On September 18, 2016, unknown militants had waged an attack on Indian army's brigade headquarters in Uri, Indian-occupied Kashmir, leaving 19 Indian soldiers dead. India, maintaining its tradition, had once again put the blame on Pakistan without even preliminary investigations held.
The two school-goers, Ahsan Khursheed and Faisal Husain Awan, lived in a village in Azad Kashmir located at an hour’s walk away from the LoC. They were picked by the Indian army on Sep 21 - three days after the Uri attack - after they had strayed across the border.
However today the Ministry of Interior provided particulars of the two school-goers to the AJK government and directed the IG to verify their citizenship.
The top cop, after verifying the particulars, will forward his report to the ministry.
India's efforts to deliberately involve the two teens in Uri attack were foiled after its own investigating agency declared them innocent. Of late, Indian officials admitted that the two boys had mistakenly crossed the de-facto border.

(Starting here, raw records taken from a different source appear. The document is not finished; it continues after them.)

-- ==== Sys2Proof/Machine/Fetch.lean ====
section
/-! DEFINITION. Fetching an instruction (R65 order 1, R84), and what an instruction waits for before it is tried:
the scoreboard (R85) and lost registers (R207). -/

namespace Sys2Proof.Machine

/-! ### Fetch -/

/-- What a fetch answers: the words, a line that the instruction cache lacks, a page that the TLBs lack, a fault, with the word's MW
where the word itself could be read. -/
inductive Fetched where
  | words (w m : BitVec 96)
  | miss (line : Nat)
  | walk (va : DWord)
  | bad (e : AccErr) (mw : Bool)
  | model (f : Fault)
deriving DecidableEq, Repr

/-- A fetch of 4 bytes of code: ACC 3. -/
def fetchAccess (user : Bool) : Access := { acc := 3, size := 4, user := user }

/-- The location of 4 bytes of code. Code in a window has no execute permission (R220), and a code address is
checked like any other, its alignment among the checks (R52, R190, log entry 13). -/
def State.codeLoc (s : State) (g : Group) (ea : DWord) : Except AccStop Loc :=
  let a := fetchAccess (!g.mode)
  let w := (steer (s.ctxCore g.core g.asid) ea).1
  if !canonical ea then .error (a.err .aperture 7 0 0xE ea)
  else if ea.toNat % 4 != 0 then .error (a.err .align 7 w.num 0xD ea)
  else if w == .global then s.resolveGlobal g.core g.asid a ea
  else .error (a.err .protect 7 w.num 0x3 ea)

/-- Tag of the instruction-cache line of an address. -/
def codeLine (asid : BitVec 16) (ea : DWord) : Nat := asid.toNat * 2 ^ 64 + ea.toNat / 128

/-- Does the core's instruction cache hold the line? -/
def State.icHit (s : State) (core line : Nat) : Bool := s.icache.contains (core, line)

/-- Lines an instruction cache of 64 KiB holds (R13). -/
def icLines : Nat := 512

/-- The line enters a core's instruction cache; the oldest gives way (log entry 9). -/
def State.icFill (s : State) (core line : Nat) : State :=
  let mine := (s.icache.filter fun p => p.1 == core && p.2 != line).take (icLines - 1)
  { s with icache := (core, line) :: (mine ++ s.icache.filter fun p => p.1 != core) }

/-- The 4 bytes of code at an address, whatever the caches hold: none where they cannot be read. -/
def State.codeValue (s : State) (g : Group) (ea : DWord) : Except Fetched Nat :=
  match s.codeLoc g ea with
  | .error (.err e) => .error (.bad e false)
  | .error (.model f) => .error (.model f)
  | .ok l => match s.badByte 4 [⟨96, ea, l⟩] with
    | some b => .error (.bad { s.lossErr g.core g.asid 3 4 ea with faddr := b.2 } false)
    | none => .ok (leValue ((List.range 4).map (s.homeByte l)))

/-- The 4 bytes of code at an address: an instruction waits for its translation (stall reason 30) and for its line of the
instruction cache (R84, R86, R224). -/
def State.codeWord (s : State) (g : Group) (ea : DWord) : Except Fetched Nat :=
  match s.codeValue g ea with
  | .error e => .error e
  | .ok v =>
    if !s.icHit g.core (codeLine g.asid ea) then .error (.miss (codeLine g.asid ea))
    else if (s.tlbFind g.core g.asid ea).isNone then .error (.walk ea)
    else .ok v

/-- Twelve bytes of code from three words, lowest first (R2, R52). -/
def code96 (word : DWord → Except Fetched Nat) (ea : DWord) : Except Fetched (BitVec 96) :=
  match word ea, word (ea + 4), word (ea + 8) with
  | .error e, _, _ => .error e
  | _, .error e, _ => .error e
  | _, _, .error e => .error e
  | .ok a, .ok b, .ok c => .ok (BitVec.ofNat 96 (a + 2 ^ 32 * b + 2 ^ 64 * c))

/-- A fetch that has read a word with MW = 1 and goes on to its modifier word. -/
def Fetched.afterWord : Fetched → Fetched
  | .bad e _ => .bad e true
  | f => f

/-- The instruction word at the group's pc with its modifier word, when MW is set (R52, R65). -/
def State.fetch (s : State) (g : Group) : Fetched :=
  match code96 (s.codeWord g) g.pc with
  | .error e => e
  | .ok w => if wordMw w then
      match code96 (s.codeWord g) (g.pc + 12) with
      | .error e => e.afterWord
      | .ok m => .words w m
    else .words w 0

/-- MW of the instruction at a group's pc, where it can be read (R365); it is 0 for one that cannot (log entry 13). -/
def State.mwAt (s : State) (g : Group) : Bool :=
  match code96 (s.codeValue g) g.pc with
  | .ok w => wordMw w
  | .error _ => false

/-! ### The scoreboard -/

/-- Opcodes that read or write register space, or the whole group's state, beyond the fields they name: the matrix
instructions with tiles, `rgn`, `tbar`, `cdmp`. -/
def wholeState (op : Nat) : Bool := [0xC2, 0xC3, 0xC4, 0xC5, 0xD0, 0x10, 0xF2].contains op

/-- Scalar registers that a pending load will write. -/
def LoadDst.scals (d : LoadDst) : List Nat := match d with | .scal n _ => [n] | _ => []
/-- Places of register space that a pending load will write. -/
def LoadDst.places (d : LoadDst) : List RsPlace := match d with | .words l => l.map fun p => p.1 | _ => []

/-- The stall reason of the scoreboard for some pending loads (R26, R85, R86): an earlier load has a pending write to a granule or a
tile that the instruction reads or writes (3, 6), to a scalar that it reads or writes, or to the mask (4). -/
def Group.waitsOn (g : Group) (i : Instr) (loads : List PendingLoad) : Option Nat :=
  if loads == [] then none
  else match i.view with
    | none => none
    | some (op, f) =>
      let ops := readVecs op f ++ writeVecs op f
      let ps := loads.flatMap fun l => l.dst.scals
      let pv := loads.flatMap fun l => l.dst.places
      let tiles := pv.filterMap fun p => p.acc.map accPlace
      let named := if tiles == [] then [] else (g.opBytes ops).filterMap fun b => (g.place b).acc.map accPlace
      if shares (pv.map fun p => granule p.byte) (g.granules ops) || (wholeState op && pv != []) then some 3
      else if shares ps (readScals op f ++ writeScals op f ++ [61, 62, 63]) || (wholeState op && ps != []) then some 4
      else if shares tiles named then some 6
      else none

/-- The stall reason of the scoreboard for the group's next instruction. -/
def scoreboard (g : Group) (i : Instr) : Option Nat := g.waitsOn i g.loads

/-- The stall reason of the hazards that the issuing group's instruction meets: its own earlier loads (R85), matrix operations on a tile
that it reads or writes through a window (R31, R51). -/
def State.hazard (s : State) (i : Instr) : Option Nat :=
  match scoreboard s.g i with
  | some r => some r
  | none => match i.view with
    | some (op, f) => if s.mxStall (readVecs op f) (writeVecs op f) then some 6 else none
    | none => none

/-! ### Registers that are lost -/

/-- Opcodes in which a lane depends on the registers of other lanes (chapter 08). -/
def crossLane (op : Nat) : Bool := 0x70 ≤ op && op < 0x80

/-- Lanes of the operand's register that an executing lane reads: its own through the pattern, or, in a cross-lane instruction, any
(log entry 80). -/
def lanesRead (op : Nat) (e : Lanes) (p : Pattern) (i : Nat) : List Nat :=
  if !crossLane op then (p.lane i).toList
  else if [0x70, 0x75, 0x77].contains op then List.range 96
  else (lanesOf e).filterMap p.lane

/-- The places that an executing lane of an instruction reads. -/
def Group.readPlaces (g : Group) (op : Nat) (f : Form) (i : Nat) : List RsPlace :=
  ((readVecs op f).flatMap fun o => (lanesRead op (g.execLanes f.guard) o.pat i).flatMap (g.laneBytes o)).map g.place

/-- The predicates that an instruction names as sources (R37, R104 to R106, R116, R181). -/
def readPreds (op : Nat) (f : Form) : List Nat :=
  let sp (x : Src) : List Nat := match x with | .special n _ => [n.toNat] | _ => []
  match f with
    | .v x => if [0x0C, 0x0E, 0x0F, 0x73].contains op then sp x.a ++ sp x.b else if op == 0x2A then sp x.c else []
    | _ => []

/-- Does an instruction act once for the group, so that it acts without an executing lane (R56)? -/
def actsOnce (op : Nat) (f : Form) : Bool := (readVecs op f ++ writeVecs op f) == [] || 0x80 ≤ op

/-- Does the instruction save the whole group: `rgn` and `tbar` outside a handler, `cdmp`? It then reads all of the group's scalars
and predicates, the held join stack, and the vector registers of the checkpoint. -/
def Group.savesAll (g : Group) (op : Nat) : Bool := op == 0xF2 || !g.inHandler && (op == 0xD0 || op == 0x10)

/-- Places of the vector registers that the checkpoint of `rgn` or `tbar` saves. -/
def Group.savedPlaces (g : Group) (op : Nat) (f : Form) : List RsPlace :=
  let ranges := match op, f with
    | 0xD0, .v x => rgnRanges x
    | 0x10, _ => g.ranges
    | _, _ => []
  ((rangeRegs ranges).flatMap fun n => (List.range 96).map (g.vByte n)).map g.place

/-- The executing lanes in which an instruction reads something that is lost; none when it reads nothing of it (R207). A guard is read
whether it lets a lane execute or not (R55). DESIGN CHOICE: of a lost predicate, the guard's too, the lanes are the executing ones by
the value that it has kept (log entry 99). -/
def Group.lossLanes (g : Group) (op : Nat) (f : Form) (r : RegName) : Option Lanes :=
  let e := g.execLanes f.guard
  let acts : Bool := if actsOnce op f then g.groupExec f.guard else e != 0
  let whole (b : Bool) : Option Lanes := if b && acts then some e else none
  match r with
  | .scal n => whole ((readScals op f).contains n || g.savesAll op)
  | .pred n =>
    if n = 0 then none
    else if f.guard.pred.val = n then some e
    else whole ((readPreds op f).contains n || g.savesAll op)
  | .join => whole (op == 0x08 || g.savesAll op)
  | .path _ => none
  | .word p =>
    let m := laneSet fun i => e.getLsbD i && (g.readPlaces op f i).any p.same
    if m ≠ 0 then some m else whole ((g.savedPlaces op f).any p.same)

/-- The losses that an instruction of the group meets, each with the lanes that read it. -/
def Group.lossesMet (g : Group) (i : Instr) (l : List Loss) : List (Loss × Lanes) :=
  if l == [] then []
  else match i.view with
    | none => []
    | some (op, f) => l.filterMap fun x => (g.lossLanes op f x.reg).map fun m => (x, m)

/-- Of the losses met, the one that the lowest lane reads, the earliest of several, and every lane that reads one with its code (R66,
R205). -/
def pickLoss (l : List (Loss × Lanes)) : Option (Loss × Lanes) :=
  let low (p : Loss × Lanes) : Nat := (lowestLane p.2).getD 96
  (l.foldl (fun b p => match b with
    | none => some p
    | some q => if low p < low q then some p else some q) none).map fun q =>
      (q.1, l.foldl (fun m p => if p.1.code == q.1.code then m ||| p.2 else m) 0)

/-- The losses of accumulator words with uncorrectable data, which the window of a group reads (R426): FADDR is not stated for a
register; it is 0 here (log entry 80). -/
def State.accLosses (s : State) : List Loss :=
  s.poison.filterMap fun c => match c with
    | .accum k => some ⟨.word ⟨0, some k⟩, .dataLost, 0, (⟨.dataLost, 7, 0, 0xC, 0, 0, 2⟩ : AccErr).finfo s.g.asid⟩
    | _ => none

/-- May the group issue the instruction in its mode and with its debug privilege (R41, R65 order 5, R221, R222, R364)? -/
def Group.mayIssue (g : Group) (op : Nat) (f : Form) : Bool :=
  match op, f with
  | 0x89, _ | 0x8A, _ | 0xE9, _ => g.mode
  | 0xEA, .v x => g.mode || !trapReg x.a.specialNum
  | 0xEB, .v x => g.mode || !trapReg x.d.specialNum
  | 0xEC, .v x => g.dbg || (readScals op (.v x)).all (· == 0)
  | 0xED, _ | 0xF2, _ => g.mode || g.dbg
  | 0xEE, _ | 0xEF, _ | 0xF0, _ => g.dbg
  | _, _ => true

/-- Does the instruction pass the checks of R65 that need the group's views and mode, before it reads a register (orders 4 and 5)? -/
def Group.passes (g : Group) (i : Instr) : Bool :=
  match i.view with
  | none => true
  | some (op, f) => (readVecs op f ++ writeVecs op f).all g.vecOk && g.mayIssue op f
      && (match op, f with | 0xD0, .v x => g.rangesOk x | _, _ => true)

/-- The fault of a loss at its consumer (R207, R339): it is the instruction's own (R66). -/
def lostTrap (i : Instr) (l : Loss) (lanes : Lanes) : TrapInfo :=
  { code := l.code, faddr := l.faddr, finfo := l.finfo, mask := lanes, async := false, ilen := (instrHead i).2.2 == 24 }

end Sys2Proof.Machine
end

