-- ==== Sys2Proof/Machine/Copy.lean ====
section
/-! DEFINITION. The tensor copy engine: layout records, canonical containers, `tc.ld`, `tc.st`, rings, and the events
that accept, complete, stop and replay their commands (chapter 11, R244 to R260 and R434). -/

namespace Sys2Proof.Machine

/-! ### Storage formats and canonical encodings (R247, R249) -/

/-- What a storage format holds. -/
inductive Storage where
  | raw
  | int (signed : Bool)
  | float (t : Ty)
  | block (t : Ty)
  | f32k
  | rns
deriving DecidableEq, Repr

/-- A FMT code: what it holds and its bits per element; none for a code that is not listed. -/
def storageOf (fmt : Nat) : Option (Storage × Nat) :=
  match fmt with
  | 0x00 | 0x01 => some (.raw, 32) | 0x02 | 0x03 => some (.raw, 64)
  | 0x04 => some (.int true, 16) | 0x05 => some (.int false, 16) | 0x06 => some (.int true, 8) | 0x07 => some (.int false, 8)
  | 0x08 => some (.float .f32, 32) | 0x09 => some (.float .f64, 64) | 0x0A => some (.float .f16, 16)
  | 0x0B => some (.float .bf16, 16) | 0x0C => some (.float .f8e4, 8) | 0x0D => some (.float .f8e5, 8)
  | 0x0E => some (.float .f4, 4) | 0x0F => some (.rns, 32) | 0x10 => some (.int true, 4) | 0x11 => some (.int false, 4)
  | 0x12 => some (.block .f8e4, 8) | 0x13 => some (.block .f8e5, 8) | 0x14 => some (.block .f4, 4) | 0x15 => some (.f32k, 64)
  | _ => none

/-- The default canonical encoding of a format. -/
def Storage.canon : Storage → Canon
  | .raw => .raw | .int _ => .rns | .rns => .rns | .f32k => .c32 | .block _ => .cx
  | .float .f32 => .c32 | .float .f64 => .c64 | .float _ => .cx

/-- The canonical encodings that a `tc.ld` pairs with a format. -/
def Storage.canons : Storage → List Canon
  | .float .f32 => [.c32, .c64] | .float .f64 => [.c64] | .float _ => [.cx, .c32, .c64] | .block _ => [.cx, .c64]
  | .f32k => [.c32] | x => [x.canon]

/-- Is it one of the float formats? -/
def Storage.isFloat : Storage → Bool
  | .float _ | .block _ | .f32k => true | _ => false

/-- The canonical encoding that CAN asks for; none when the pairing is refused (R247). -/
def pickCanon (st : Storage) (can : Nat) (store : Bool) : Option Canon :=
  match can with
  | 0 => some st.canon
  | k =>
    let c : Canon := match k with | 1 => .cx | 2 => .c32 | _ => .c64
    if st.isFloat && (store || st.canons.contains c) then some c else none

/-- Precision and least normal exponent of a canonical float encoding. -/
def Canon.grid : Canon → Nat × Int
  | .cx => (12, -510) | .c64 => (53, -1022) | _ => (24, -126)

/-- The value of a canonical float container. -/
def Canon.decode (c : Canon) (v : Nat) : FVal :=
  match c with
  | .cx => match ieeeDecode 10 11 (v % 2 ^ 22) with
    | .num x => if v / 2 ^ 11 % 2 ^ 10 = 0 then .num ⟨x.neg, 0, 0, false⟩ else .num x
    | .nan _ => .nan false
    | w => w
  | .c64 => ieeeDecode 11 52 v
  | _ => ieeeDecode 8 23 (v % 2 ^ 32)

/-- The container of a value that the encoding holds exactly. -/
def Canon.encode (c : Canon) (v : FVal) : Nat :=
  match c, v with
  | .cx, .nan _ => 0x1FFC00
  | .cx, .inf n => (if n then 2 ^ 21 else 0) + 1023 * 2 ^ 11
  | .cx, .num x => ieeeEncode 10 11 x.neg x.m x.e
  | .c64, v => (valBits .f64 v).toNat
  | _, v => (valBits .f32 v).toNat

/-- The exact value of a container and its tail with q taken in the grid (p, emin) (R254). -/
def gridTail (grid : Nat × Int) (v : FVal) (tail : Tail) : FVal :=
  match v with
  | .num x =>
    let q := (if x.m = 0 then grid.2 else max x.log grid.2) - (grid.1 : Int) + 1
    let k := min x.e (q - 2)
    .num { x with m := x.m * pow2 (x.e - k) + (tail.toNat / 2) * pow2 (q - 2 - k), e := k }
  | v => v

/-! ### Layout records (R246 to R248) -/

/-- A list of five built from dimension 0 up, with a value of its own for dimensions at or above NDIM (R246). -/
def dims (ndim : Nat) (absent : Nat) (f : Nat → Nat) : List Nat :=
  (List.range 5).map fun k => if k < ndim then f k else absent
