/-- The successors' ids read from the SUCC list: the list, or the first entry's address that cannot be read. -/
def State.readSucc (s : State) (asid : BitVec 16) (va : DWord) : Nat → Except DWord (List Nat)
  | 0 => .ok []
  | n + 1 => match s.lxRead asid va 4 with
    | none => .error va
    | some i => match State.readSucc s asid (va + 4) n with
      | .ok l => .ok (i :: l)
      | .error a => .error a

/-- WHY of a refusal (R305), 0 for none, for a task with its TCB's word 0, NSUCC, SUCC, and its descriptor's bytes. -/
def State.whyNot (s : State) (t : Task) (w0 nsucc : Nat) (succ : DWord) (kd : Nat) : Nat :=
  let k := t.kd
  let c := s.ctx t.asid
  let load := quadLoad t.groups t.pair
  if !(1024 ≤ k.regs && k.regs ≤ 65536 && k.regs % 1024 == 0 && viewVFields k.viewV && viewVFits k.viewV k.regs
      && bitsAt k.viewV.toNat 16 8 ≤ 170 && viewTFields k.viewT && viewTFits k.viewT k.regs && viewAFields k.viewA
      && viewAFits k.viewA k.regs) then 1
  else if !(if t.pair then 2 ≤ t.groups && t.groups ≤ 64 else 1 ≤ t.groups && t.groups ≤ 32)
      || Config.slots < load || quadSram < load * k.regs || Config.scratchBytes < k.scratch then 2
  else if c.homeSize < k.laneBytes + 768 + k.ckBytes then 3
  else if bitsAt w0 23 9 != 0 || 4096 < nsucc || field kd 0x2D 3 != 0 || field kd 0x30 8 / 4 != 0 || field kd 0x38 8 != 0
      || (k.super && !c.priv) || t.entry.toNat % 4 != 0 || succ.toNat % 4 != 0 || k.slane % 16 != 0 || 170 < k.ckregs
      || t.teams == 0 || 2 ^ 32 < t.teams then 4
  else if t.pair && s.units true == [] then 5
  else if t.cores && t.perUnit * (s.units t.pair).length < t.teams then 6
  else if t.succ.any fun i => if t.parent = 0 then (s.graph t.graph).ntask ≤ i
      else (s.lxLoc t.asid true (s.baseOf t + BitVec.ofNat 64 (128 * i))).isNone then 7
  else 0

/-- The check at the head of the ready queue (R305): the task with everything its placement needs, or the code, the WHY and
the unreadable address of its refusal. -/
def State.checkTask (s : State) (t0 : Task) : Except (BitVec 8 × BitVec 8 × DWord) Task :=
  match s.lxRead t0.asid t0.va 128 with
  | none => .error (7, 0, t0.va)
  | some v =>
    let kva : DWord := BitVec.ofNat 64 (field v 0x18 8)
    let sva : DWord := BitVec.ofNat 64 (field v 8 8)
    let nsucc := field v 4 4
    if kva.toNat % 64 != 0 then .error (3, 4, 0)
    else match s.lxRead t0.asid kva 64 with
      | none => .error (7, 0, kva)
      | some kd =>
        match if sva.toNat % 4 != 0 || 4096 < nsucc then .ok [] else s.readSucc t0.asid sva nsucc with
        | .error a => .error (7, 0, a)
        | .ok l =>
          let t := { t0.withTcb v with kd := KDesc.ofBytes kd, succ := l, checked := true }
          match s.whyNot t v nsucc sva kd with
          | 0 => .ok t
          | w => .error (3, BitVec.ofNat 8 w, 0)

/-- The pages that the check of a task reads (R305): its TCB's, its kernel descriptor's, and those of its SUCC list. -/
def State.checkVas (s : State) (t : Task) : List DWord :=
  match s.lxRead t.asid t.va 128 with
  | none => [t.va]
  | some v =>
    let succ : DWord := BitVec.ofNat 64 (field v 8 8)
    let n := field v 4 4
    let off := succ.toNat % 4096
    let list := if n = 0 || 4096 < n then [] else (List.range ((off + 4 * n + 4095) / 4096)).map fun k =>
      if k = 0 then succ else succ + BitVec.ofNat 64 (4096 * k - off)
    t.va :: BitVec.ofNat 64 (field v 0x18 8) :: list

/-- A launch refused (R305): STATUS faulted, the graph marked, a fault record; no successor's count falls. -/
def State.refuse (s : State) (tk : Nat) (code why : BitVec 8) (addr : DWord) : State :=
  let t := { s.task tk with state := 4, fault := some (code, why) }
  let s1 := ((s.closeTask tk t).putStatus t).graphFault t.graph code.toNat t.id
  let s2 := s1.emit (s1.agentOf t) 0x0A (some t.asid) (faultPayload code.toNat 0 0 addr (why.setWidth 64) false false false)
  (s2.bump (ctrTask 1)).announce t

/-! ### Placement (R14 to R18, R306) -/

/-- Is a context switched out of a core, or on its way (R318)? -/
def State.switchedOut (s : State) (core : Nat) (asid : BitVec 16) : Bool :=
  s.saved.any (fun x => x.core == core && x.asid == asid) || s.switches.any fun x => x.core == core && x.outgoing == asid

/-- Scratchpad ranges allocated on a core (R16): first byte and length. -/
def State.allocs (s : State) (core : Nat) : List (Nat × Nat) :=
  (s.teams.filter fun p => p.2.live && p.2.scratch != 0 && p.2.coreList.contains core
    && !(s.saved.any fun x => x.teams.contains p.1)).map fun p => (p.2.base, scratchUnits p.2.scratch)

/-- The lowest of some places where `len` bytes lie beside ranges. -/
def lowestFree (al : List (Nat × Nat)) (len : Nat) (places : List Nat) : Option Nat :=
  match places.filter fun b => b + len ≤ Config.scratchBytes && al.all fun a => a.1 + a.2 ≤ b || b + len ≤ a.1 with
  | [] => none
  | b :: bs => some (bs.foldl min b)

/-- The lowest place for `n` bytes among ranges: one that begins a 128-byte granule, else right behind a range (R16, log entry 58). -/
def freeBase (al : List (Nat × Nat)) (n : Nat) : Option Nat :=
  let ends := 0 :: al.map fun a => a.1 + a.2
  (lowestFree al (scratchUnits n) (ends.map fun b => (b + 127) / 128 * 128)).or (lowestFree al (scratchUnits n) ends)

/-- The slots that groups occupy in a quadrant. -/
def State.freeSlots (s : State) (core quad : Nat) : List Nat :=
  (List.range Config.slots).filter fun i => !(s.group (groupKey core quad i)).resident

/-- Register SRAM that groups occupy in a quadrant. -/
def State.sramUsed (s : State) (core quad : Nat) : Nat := (s.quadGroups core quad).foldl (fun n p => n + p.2.size) 0
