/-- CL.TPL (R356). -/
def execClTpl (f : VForm) (s : State) : Host.Outcome State Fault Refusal :=
  s.finish (.clTpl f) do
    if !s.g.groupExec f.g then .ok (.go s)
    else
      s.clDet f
      let slot := s.n32 f.b
      let ea := s.s64 f.a
      require (slot < 64) (trapGen .operand 0 (s.g.execLanes f.g))
      if ea = 0 then
        .ok (.go (if s.slotBusy slot then s.setS f.d.scalNum ⟨3, 0⟩
          else { s with tpls := Store.erase slot s.tpls }.setS f.d.scalNum ⟨0, 0⟩))
      else
        let r ← s.recordLoc f ea
        match r.2 with
        | some w => s.waitOn w
        | none =>
          if s.slotBusy slot then .ok (.go (s.setS f.d.scalNum ⟨3, 0⟩) { addrs := [(none, ea.toNat)] })
          else match s.tplWait f (s.readHome s.g r.1 64) ea with
          | some w => s.waitOn w
          | none =>
            let t ← s.loadTpl f slot ea r.1
            let u := t.2.heldRead f.g 0 64 [⟨96, ea, r.1⟩] none (.scal f.d.scalNum ⟨t.1, 0⟩)
            .ok (.go (u.setS f.d.scalNum ⟨t.1, 0⟩) { addrs := [(none, ea.toNat)] })

end Sys2Proof.Machine
end

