/-- DATA_LOST of a load that Cirrus carried for an engine and that had no response (R339, R256). -/
def State.unansweredLoad (s : State) (core : Nat) (asid : BitVec 16) (r : Req) : TrapInfo :=
  let e := s.lossErr core asid 0 r.size r.ea
  ⟨e.code, e.faddr, e.finfo asid, 0, true, false⟩

/-- A collective whose data's outcome is unknown completes with that status (R339); one whose load has no response meets DATA_LOST. -/
def State.loseColl (s : State) (c : Coll) (port : Nat) (id : DWord) (r : Req) : State :=
  if id = 0 then s.haltColl c port (s.unansweredLoad c.core c.asid r)
  else (s.endColl c 3 (some .outcomeUnknown) 0xFFFF).unknownRecord port (some c.asid) 0 (collFinfo c.comm c.seq 0xFFFF)

/-- A copy command whose request is given up (log entry 111): a write is told to the wait on COPY that covers the command; a load stops it
with DATA_LOST. -/
def State.loseCopy (s : State) (c : CopyCmd) (port : Nat) (id : DWord) (r : Req) : State :=
  let t := s.unansweredLoad c.core c.asid r
  let left : CopyCmd := { c with carry := { c.carry with reqs := otherReqs port id c.carry.reqs } }
  let c1 := if id = 0 then { left with stopped := some t } else left
  let put (y : CopyCmd) : CopyCmd := if y.id == c.id then c1 else y
  let s1 := { s with copies := s.copies.map put, rings := s.rings.map fun (x : Ring) => { x with cmd := put x.cmd } }
  if id = 0 then s1.parkFor c t
  else
    let g := s1.group c.grp
    let lost : Nat × Loss := (c.id, ⟨.path .copy, .outcomeUnknown, r.ea, reqFinfo r.acc id⟩)
    (s1.putGroup c.grp { g with copyLost := g.copyLost ++ [lost] }).unknownRecord port (some c.asid) g.gField (reqFinfo r.acc id)

/-- OUTCOME_UNKNOWN (R339): of the group, the collective or the copy command that sent the request; with id 0 it is a load of the first
that has one outstanding on the port. -/
def execOutcomeUnknown (port : Nat) (reqId : DWord) (s : State) : Host.Outcome State Fault Refusal :=
  let has (l : List Req) : Bool := l.any fun r => r.named port reqId
  let first (l : List Req) : Option Req := l.find? fun r => r.named port reqId
  .next (match s.groups.find? fun p => has (p.2.acks.flatMap fun a => a.reqs) with
    | some p => s.loseAck p.1 port reqId
    | none => match s.groups.find? fun p => has (p.2.loads.flatMap fun l => l.reqs) with
      | some p => s.loseLoad p.1 port reqId
      | none => match s.colls.findSome? fun c => (first c.reqs).map fun r => (c, r) with
        | some x => s.loseColl x.1 port reqId x.2
        | none => match (s.copies ++ s.rings.map fun r => r.cmd).findSome? fun c => (first c.carry.reqs).map fun r => (c, r) with
          | some x => s.loseCopy x.1 port reqId x.2
          | none => s)

end Sys2Proof.Machine
end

On Tuesday, Dr. Ghulam Mustafa, brother of Faisal Awan — one of the two teenagers held in India — revealed that no one in Pakistan had yet contacted him over the matter.
He was speaking in Geo News' program ‘Aaj Shahzeb Khanzada Kay Saath’.
Mustafa said that he tried to contact Pakistan High Commissioner in New Delhi Abdul Basit, but he did not receive his phone call.
He also contacted Foreign Office spokesman Nafees Zakaria, who told him that this was not his mandate. Zakaria, however, told Dr. Mustafa that he will convey his message to the relevant authorities in Pakistan and Pakistan High Commission in New Delhi.